During his work on the report, Dr. Polk will be a member of the Past Global Changes (PAGES) Early Career Network (ECN), which is associated with other prominent international organizations that study global change and educate people about climate and ecosystem issues. Dr. Polk’s review will objectively assess the outlined science and ensure a balanced and accurate representation of scientific views.

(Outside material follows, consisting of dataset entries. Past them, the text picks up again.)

-- ==== Sys2Proof/Config.lean ====
section
/-!
DEFINITION. What the spec leaves open: free values, as constants without a body, so that nothing can be proved of them.
-/

namespace Sys2Proof.Config

/-- Where the plan puts a session's page directory and transcript blocks: page ID less 1 (R72, R184; log entry 21). -/
opaque place (kind index : Nat) : Nat

/-- Room of the pool tier, which its holders set and this device does not know: capacity (0) and free count (1) in quarter
pages (Table 7.1, Table 7.9; log entry 34). -/
opaque poolRoom (which counter : Nat) : Nat

/-- The normalisation tables of a version that the loaded bundle names (UNICODE of Table 8.1, R205): the normalised form (1 NFC, 2 NFKC) of
a run of code points; whether a code point is stable; and, of its full decomposition, the leading and trailing non-starters and whether
it holds no starter. -/
opaque normalise (tables : Nat × Nat) (form : Nat) (cps : List Nat) : List Nat
opaque stable (tables : Nat × Nat) (form cp : Nat) : Bool
opaque nonStarters (tables : Nat × Nat) (cp : Nat) : Nat × Nat × Bool

/-- exp in FP32, where no format of the spec fixes its last bit (R135, R151, R218); words of FP32. -/
opaque expF32 (x : Nat) : Nat

/-- cos θ and sin θ of θ = p × f, FP32 words within 2⁻²⁰ of their exact values (R462). -/
opaque cosSin (p f : Nat) : Nat × Nat

/-- What the conversion of a group that holds a NaN gives, and what is measured of it, which no rule states (R97, R99, R107; log
entry 69): `what` 4, 6 or 8 an MX group by element bits and 16 + k a Y3 group under codebook k, with item 0 the scale byte and item
i + 1 element i; 32 the group or page error; 33 the codebook chosen. -/
opaque nanGroup (what : Nat) (values : List Int) (item : Nat) : Nat

/-- FP32 accumulation of a list of products onto a starting value, in an order and with intermediate roundings that the spec
does not fix (R116, R130, R168): FP32 words. -/
opaque accumulate (start : Nat) (products : List (Nat × Nat)) : Nat

/-- The rank in which the `i`-th page record of a row reaches the base die of a stack, the `n`-th time (R135). -/
opaque arrival (n stack i : Nat) : Nat

/-- What a loaded bundle holds for a token (R161, R173-R176; log entry 52): its embedding row, FP8; group `g` of its row of the output head,
MXFP4 element codes and scale, and the NBU whose stripe holds it; has its row a shadow, and group `g` of that in MXFP8, or element
`i` of it in BF16. -/
opaque embedding (profile token : Nat) : List (BitVec 8)
opaque headGroup (profile token g : Nat) : List Nat × Nat
opaque headNbu (profile token g : Nat) : Nat
opaque hasShadow (profile token : Nat) : Bool
opaque shadowGroup (profile token g : Nat) : List Nat × Nat
opaque shadowExact (profile token i : Nat) : Nat

/-- cos(x, q) in FP32 from x·q, ‖x‖² and ‖q‖², whose last bits no rule fixes (R130, Table 10.2). -/
opaque cosine (dot nx nq : Nat) : Nat

/-- Element bytes and scale of the group at a place of a head stripe of `count` groups, 17 bytes a group: where they lie is not stated
(R139). -/
opaque stripeGroup (stripe : List (BitVec 8)) (count place : Nat) : List Nat × Nat

/-- A scratch register of an NBU when a program starts (Table 5.1): the `start`-th start, register `i`. -/
opaque scratch (start i : Nat) : Nat

/-- What this device puts into a handshake beside its plain fields, and the first PSN it offers (R276, Table 15.7): the `n`-th
time. -/
opaque handshake (n : Nat) : List (BitVec 8)
opaque initPsn (n : Nat) : Nat

/-- The duration of the `no`-th snapshot barrier, ns (R307). -/
opaque barrierNs (no : Nat) : Nat

/-- Sections 1 to 9 of checkpoint `no` as bytes, whose layout inside the section no rule gives (Table 12.1): bytes, and the byte
at an offset. -/
opaque sectionBytes (no sec : Nat) : Nat
opaque sectionByte (no sec offset : Nat) : BitVec 8

/-- The body of the record of a session whose tenant's key is absent at a barrier (R303, R371). -/
opaque keylessBody (accession no size : Nat) : List (BitVec 8)

/-- Location records the region of the placement plan has room for (R292). -/
opaque locationRoom : Nat

/-- KIND of an error record that no rule gives one (R368, R394): 0 a lockstep mismatch, 1 the third reset of the Rind, 2 a broken
seal. -/
opaque errKind (event : Nat) : Nat

/-- The Rind ROM's digest, measurement 1 (Table 15.4), and the principal table as the configuration record stores it (role, kinds,
tenant, digest of each index), whose form no rule gives. -/
opaque romDigest : List (BitVec 8)
opaque principalRecord (table : List (Nat × Nat × Nat × Nat × List (BitVec 8))) : List (BitVec 8)

/-- The `n`-th bounce key and salt the device makes, 36 bytes (R386). -/
opaque bounceKey (n : Nat) : List (BitVec 8)

/-- Do the signature and digests of a firmware image, its bytes that are not 0 by offset, verify (R404)? -/
opaque imageGenuine (image : List (Nat × BitVec 8)) : Bool

/-- Does an ECDSA P-384 signature over these bytes verify under the key of this digest (R381)? -/
opaque signatureOk (signer body signature : List (BitVec 8)) : Bool

/-- The `n`-th first load's duration in ms, before its bound (R413). -/
opaque loadMs (n : Nat) : Nat

/-- Ticks of 10 ns that a reset of the Rind's cores takes; R368 bounds it by 5 ms. -/
opaque rindTicks (n : Nat) : Nat

end Sys2Proof.Config
end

“It is both an honor and a career highlight to be able to contribute my expertise to reviewing the latest IPCC report,” Dr. Polk said. “In working with my students, I always encourage them to conduct their research with the highest level of objectivity and data integrity, because one never knows when his or her results might be used for something as impactful and important as a report like this. I have an even deeper appreciation for the rigorous writing and review process that the IPCC scientific reports undergo through my experience in this process and am grateful for the positive experience in working with fellow scientists to ensure we are using the best available scientific data when making decisions to address issues related to a changing climate.”

The IPCC AR6 report is scheduled for release in April 2021 and will be continuously reviewed and edited.